━━━ Supplied entries
-- ==== Sys2Proof/Machine/Field.lean ====
section
/-!
DEFINITION. Fields and history loads (R175 to R208): the Field Slot Tables, field descriptors, chain walks with their
snapshots, FCOMP, FINV and FREL, and the FLD instructions.
-/
namespace Sys2Proof.Machine

/-! ## The Field Slot Table (R175 to R178) -/

/-- One table step on a slot. -/
def State.setSlot (s : State) (p d n : Nat) (x : Slot) : State :=
  let old := match s.en.fsts.find? fun f => f.part == p && f.die == d with
    | some f => f.slots
    | none => []
  s.onEn fun e => { e with
    fsts := (e.fsts.filter fun f => !(f.part == p && f.die == d)) ++ [⟨p, d, (old.filter fun y => y.1 != n) ++ [(n, x)]⟩] }

/-- One table step on a slot that a thread names. -/
def State.setSlotOf (s : State) (t : Thread) (n : Nat) (x : Slot) : State := s.setSlot t.place.part t.place.core.die n x

/-! ## Checks of field descriptors (R180) -/

/-- Between 1 and a bound. -/
def from1 (x hi : Nat) : Bool := decide (1 ≤ x) && decide (x ≤ hi)

/-- The checks of R180 that the descriptor alone decides, for the slot being opened. -/
def fdCheck (slot d : Nat) : Option Nat :=
  let one := fdOned d
  if bitsOf d 511 256 != 0 || bitsOf d 127 116 != 0 || bitsOf d 111 111 != 0 || bitsOf d 103 99 != 0 ||
      (!fdHasp d && fdParent d != 0) ||
      (one && (bitsOf d 255 224 != 0 || bitsOf d 223 223 != 0 || bitsOf d 191 128 != 0 || bitsOf d 95 95 != 0)) then some 0x03
  else if fdCell d == 5 || fdCell d == 6 || (decide (5 ≤ fdFmt d) && decide (fdFmt d ≤ 14)) || (one && fdFmt d != 15) then some 0x02
  else if one && !(from1 (fdLen d) (2 ^ 30) && from1 (fdAncLen d) (2 ^ 30)) then some 0x02
  else if !one && !(from1 (fdGw d) 4096 && from1 (fdGh d) 4096 && from1 (fdAncW d) 16384 && from1 (fdAncH d) 16384) then some 0x02
  else if fdEbase d % 64 != 0 then some 0x02
  else if !one && fdFmt d != 15 &&
      (fdAncBase d % 16 != 0 || fdPitch d % 16 != 0 || decide (fdPitch d < fdAncW d * surfBytes (fdFmt d))) then some 0x02
  else if fdHasp d && fdParent d == slot then some 0x02
  else none

/-- The parent's checks of R180, at the installing step. -/
def fdParentOk (d : Nat) (p : Slot) : Bool :=
  match p.desc with
  | none => false
  | some e => (p.state == .opened || p.state == .sealed) && fdOned e == fdOned d && decide (p.depth < 8) &&
      (if fdOned d then decide (fdAncLen d ≤ fdLen e)
        else decide (fdAncW d ≤ fdGw e * fdPix e) && decide (fdAncH d ≤ fdGh e * fdPix e))

/-! ## Chains and walks (R184) -/

/-- The chain from a slot: the slots with descriptors, at most n of them, with the snapshot of their states. -/
def State.chainFrom (s : State) (p d : Nat) : Nat → Nat → List Link
  | 0, _ => []
  | n + 1, k =>
    match (s.slot p d k).desc with
    | none => []
    | some e => ⟨k, (s.slot p d k).state, e⟩ :: if fdHasp e then s.chainFrom p d n (fdParent e) else []

/-- The chain of a walk: HOPS slots, or all up to the root; none when it is shorter. -/
def State.chainOf (s : State) (p d k hops : Nat) : Option (List Link) :=
  let l := s.chainFrom p d (if hops = 0 then 64 else hops) k
  if decide (hops ≤ l.length) && !l.isEmpty then some l else none

/-- The last descriptor of a chain. -/
def lastDesc (l : List Link) : Nat := (l.getLast?.map Link.desc).getD 0

/-- A position coordinate lies in 0 ≤ x < n. -/
def inRange (x n : Nat) : Bool := fFinite x && fLe 0 x && fLt x (fInt n)

/-- The index of the cell of a position (R184). -/
def cellIndex (d x y : Nat) : Option Nat :=
  if fdOned d then (if x < fdLen d then some x else none)
  else if !(fFinite x && fFinite y && fLe 0 x && fLe 0 y) then none
  else
    let cx := fFloor x / fdPix d
    let cy := fFloor y / fdPix d
    if cx < fdGw d ∧ cy < fdGh d then some (cy.toNat * fdGw d + cx.toNat) else none

/-- The displacements of an entry. -/
def entryDx (w : Nat) : Int := signExtend (bitsOf w 11 0) 12
def entryDy (w : Nat) : Int := signExtend (bitsOf w 23 12) 12

/-- A coordinate moved by eighths of a pixel, rounded once. -/
def moved (x : Nat) (d : Int) : Nat := fAdd x (fMul (fInt d) 0x3E000000)

/-- Step (R184), with the sums of R189. -/
def WalkAt.step (a : WalkAt) (d w : Nat) : WalkAt :=
  if fdOned d then { a with x := bitsOf w 29 0 }
  else
    { a with
      x := moved a.x (entryDx w), y := moved a.y (entryDy w), conf := Nat.min a.conf (bitsOf w 29 24),
      dx := a.dx + entryDx w, dy := a.dy + entryDy w }

/-- A position lies in the ancestor of a field. -/
def WalkAt.inside (a : WalkAt) (d : Nat) : Bool :=
  if fdOned d then decide (a.x < fdAncLen d) else inRange a.x (fdAncW d) && inRange a.y (fdAncH d)

/-- What a walk finds at a slot of its chain. -/
inductive WalkLook where
  | entry (w : Nat)
  | disocc (reason : Nat)
  | park
  | err (e : AErr)
  | poison

/-- A walk looks at the entry of its position in a slot (R184). -/
def State.walkLook (s : State) (x : Xl) (w : Who) (p die : Nat) (l : Link) (em : Empty) (a : WalkAt) : WalkLook :=
  if l.state == .retired then .disocc 1
  else match cellIndex l.desc a.x a.y with
    | none => .disocc 4
    | some i =>
      match s.agentRead x w .die (fdEbase l.desc + 4 * i) 4 with
      | .error e => .err e
      | .ok r =>
        if r.poison then .poison
        else if bitsOf r.val 31 31 = 0 then
          (if l.state == .sealed then .disocc 3
          else match em with
            | .zero => .entry (0xC0000000 + if fdOned l.desc then a.x else 0)
            | .miss => .disocc 3
            | .wait => match (s.slot p die l.slot).state with
              | .opened => .park
              | .sealed => .disocc 3
              | _ => .disocc 1)
        else if bitsOf r.val 30 30 = 0 then .disocc 2
        else .entry r.val

/-- The start of a walk. -/
def WalkAt.start (x y : Nat) : WalkAt := ⟨x, y, 63, 0, 0, 0⟩

/-! ## Walks of history loads -/

/-- A walk stalls at a fault of translation (R198, R410). -/
def State.walkStall (s : State) (w : Walk) (f : Flt) (addr : Nat) : State :=
  ((s.tried w.tid addr).onWalk w.id fun x => { x with stalled := true }).agentFault engWalker w.id w.launch w.core w.pos f addr

/-- A walk looks at the slot at which it stands. -/
def State.walkSlot (s : State) (w : Walk) (x : Xl) (who : Who) (l : Link) : State :=
  let end_ := fun (e : WalkEnd) (a : WalkAt) => s.onWalk w.id fun y => { y with st := e, at_ := a }
  match s.walkLook x who w.part w.core.die l w.em w.at_ with
  | .disocc r => end_ (.disocc r l.slot) w.at_
  | .park => end_ .parked w.at_
  | .poison => end_ (.failed 0x20 1 (fdEbase l.desc + 4 * (cellIndex l.desc w.at_.x w.at_.y).getD 0)) w.at_
  | .err (.flt f a) => s.walkStall w f a
  | .err (.lost r a) => end_ (.failed 0x21 r a) w.at_
  | .err (.cut a) => end_ (.failed 0x20 3 a) w.at_
  | .err .held => s
  | .entry v =>
    let s1 := s.agentFill x (fdEbase l.desc + 4 * (cellIndex l.desc w.at_.x w.at_.y).getD 0) 4
    let a := w.at_.step l.desc v
    if !a.inside l.desc then s1.onWalk w.id fun y => { y with st := .disocc 5 l.slot, at_ := a }
    else
      let a' := { a with n := a.n + 1 }
      s1.onWalk w.id fun y => { y with st := if a'.n == w.chain.length then .reached else .going, at_ := a' }

/-- The texels that an HLD filters, in order (R186). -/
def Walk.texelsAt (w : Walk) : List Nat :=
  let d := lastDesc w.chain
  let c := cornerOf true w.at_.x w.at_.y
  (cornerTexels true c).map fun ij =>
    let i := (clampInt ij.1 0 ((fdAncW d : Int) - 1)).toNat
    let j := (clampInt ij.2 0 ((fdAncH d : Int) - 1)).toNat
    fdAncBase d + j * fdPitch d + i * surfBytes (fdFmt d)

/-- A walk that has reached its end reads its next texel (R186, R195). -/
def State.walkTexel (s : State) (w : Walk) (x : Xl) (who : Who) (a : Nat) : State :=
  let n := surfBytes (fdFmt (lastDesc w.chain))
  match s.agentRead x who .die a n with
  | .error (.flt f a) => s.walkStall w f a
  | .error (.lost r a) => s.onWalk w.id fun y => { y with st := .failed 0x21 r a }
  | .error (.cut a) => s.onWalk w.id fun y => { y with st := .failed 0x20 3 a }
  | .error .held => s
  | .ok r =>
    if r.poison then s.onWalk w.id fun y => { y with st := .failed 0x20 1 a }
    else (s.agentFill x a n).onWalk w.id fun y => { y with texels := y.texels ++ [r.val] }

/-- The context of a thread runs. -/
def State.ctxRuns (s : State) (tid : Nat) : Bool :=
  match (s.thread tid).bind s.ctxOf with
  | some c => c.place == .running
  | none => false

/-- The checks of R207 on a slot's chain: the chain, or the cause of a trap. -/
def State.histCheck (s : State) (p die k hops budget : Nat) (hres : Bool) (d : Opnd) : Except Nat (List Link × Nat) :=
  let sl := s.slot p die k
  if sl.state == .free then .error 0x02
  else match s.chainOf p die k hops with
    | none => .error 0x02
    | some l =>
      let n := if hres then 4 else surfChans (fdFmt (lastDesc l))
      if !hres && ((l.head?.map fun x => fdOned x.desc).getD false || fdFmt (lastDesc l) == 15) then .error 0x02
      else if !(d.spanOk n && inBudget budget (d, n)) then .error 0x02
      else .ok (l, n)

/-- A withdrawn history load is issued again, with a new snapshot, once the chain walker of its core has room (R17, R194, R207). -/
def State.walkAgain (s : State) (w : Walk) : State :=
  let budget := ((s.thread w.tid).map fun t => t.place.budget).getD 0
  if (s.slot w.part w.core.die w.slot).pending || decide (64 ≤ s.walkerLoad w.core) then s
  else match s.histCheck w.part w.core.die w.slot w.hops budget w.hres w.d with
    | .ok (l, _) => s.onWalk w.id fun y => { y with chain := l, at_ := WalkAt.start w.x0 w.y0, st := .going, texels := [] }
    | .error c =>
      let s1 := ((s.down w.tid .load).onEn fun e => { e with walks := e.walks.filter fun y => y.id != w.id }).onThread w.tid fun t =>
        { t with out := { t.out with hits := t.out.hits ++ [⟨c, 0, 0, 0, false, some w.pos.pc.toNat⟩] } }
      match s1.thread w.tid with
      | some t => s1.unhold t w.id
      | none => s1

/-- WALK_REREAD (R184, R185, R194): a walk reads, or reads again, the entry or the texel at which it stands. -/
def execWalkReread (w : Nat) (s : State) : Out :=
  .next (match s.walk w, (s.walk w).bind fun x => s.agentOf x.tid with
    | some k, some (x, who) =>
      if k.stalled then s
      else match k.st with
        | .again => if s.ctxRuns k.tid then s.walkAgain k else s
        | .going => match k.chain[k.at_.n]? with
          | some l => s.walkSlot k x who l
          | none => s
        | .parked => match k.chain[k.at_.n]? with
          | some l => s.walkSlot k x who l
          | none => s
        | .reached => if k.hres then s else match k.texelsAt[k.texels.length]? with
          | some a => s.walkTexel k x who a
          | none => s
        | _ => s
    | _, _ => s)

/-- The words that a walk without disocclusion delivers (R186, R207). -/
def Walk.result (w : Walk) : List Word :=
  let d := lastDesc w.chain
  if w.hres then
    [BitVec.ofNat 32 w.at_.x, if fdOned d then 0 else BitVec.ofNat 32 w.at_.y, BitVec.ofNat 32 w.at_.conf, BitVec.ofNat 32 w.at_.n]
  else
    let n := surfBytes (fdFmt d)
    let tx := w.texels.map fun v => texelOf (fdFmt d) (toBytes n v)
    (sampleOf true (cornerOf true w.at_.x w.at_.y) (surfChans (fdFmt d)) tx).map (BitVec.ofNat 32)

/-- INFO of a disocclusion (R398): slot, generation, hops. -/
def State.disoccInfo (s : State) (w : Walk) (slot : Nat) : Nat :=
  slot + (s.slot w.part w.core.die slot).gen.toNat * 2 ^ 6 + w.at_.n * 2 ^ 22

/-- A walk ends: its destination, its predicate, its counter, a cause (R33, R188, R198). -/
def State.endWalk (s : State) (w : Walk) (ws : List Word) (pred : Bool) (c : Option Cause) : State :=
  let s1 := (s.deliver w.tid w.id w.d ws).down w.tid .load
  let s2 := match w.pred with
    | some p => s1.wrP w.tid p pred
    | none => s1
  let s3 := match c with
    | some c => s2.causeLive w.tid c
    | none => s2
  s3.onEn fun e => { e with walks := e.walks.filter fun y => y.id != w.id }

/-- WALK_END (R184, R186 to R188, R198). -/
def execWalkEnd (w : Nat) (s : State) : Out :=
  .next (match s.walk w with
    | none => s
    | some k =>
      if k.stalled then s
      else match k.st with
        | .reached => if k.hres || k.texels.length == 4 then s.endWalk k k.result true none else s
        | .disocc r slot =>
          let c : Cause := ⟨0x40, r, k.at_.x + k.at_.y * 2 ^ 32, s.disoccInfo k slot, true, none⟩
          s.endWalk k (List.replicate k.regs 0) false (if k.pred.isSome then none else some c)
        | .failed c r a => s.endWalk k (List.replicate k.regs (BitVec.ofNat 32 fNaN)) false (some ⟨c, r, a, engWalker, false, none⟩)
        | _ => s)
━━━━━━
Work item: Lines above that have "reached": copy each of them.

Response area:
      s1.onWalk w.id fun y => { y with st := if a'.n == w.chain.length then .reached else .going, at_ := a' }
/-- A walk that has reached its end reads its next texel (R186, R195). -/
        | .reached => if k.hres then s else match k.texelsAt[k.texels.length]? with
        | .reached => if k.hres || k.texels.length == 4 then s.endWalk k k.result true none else s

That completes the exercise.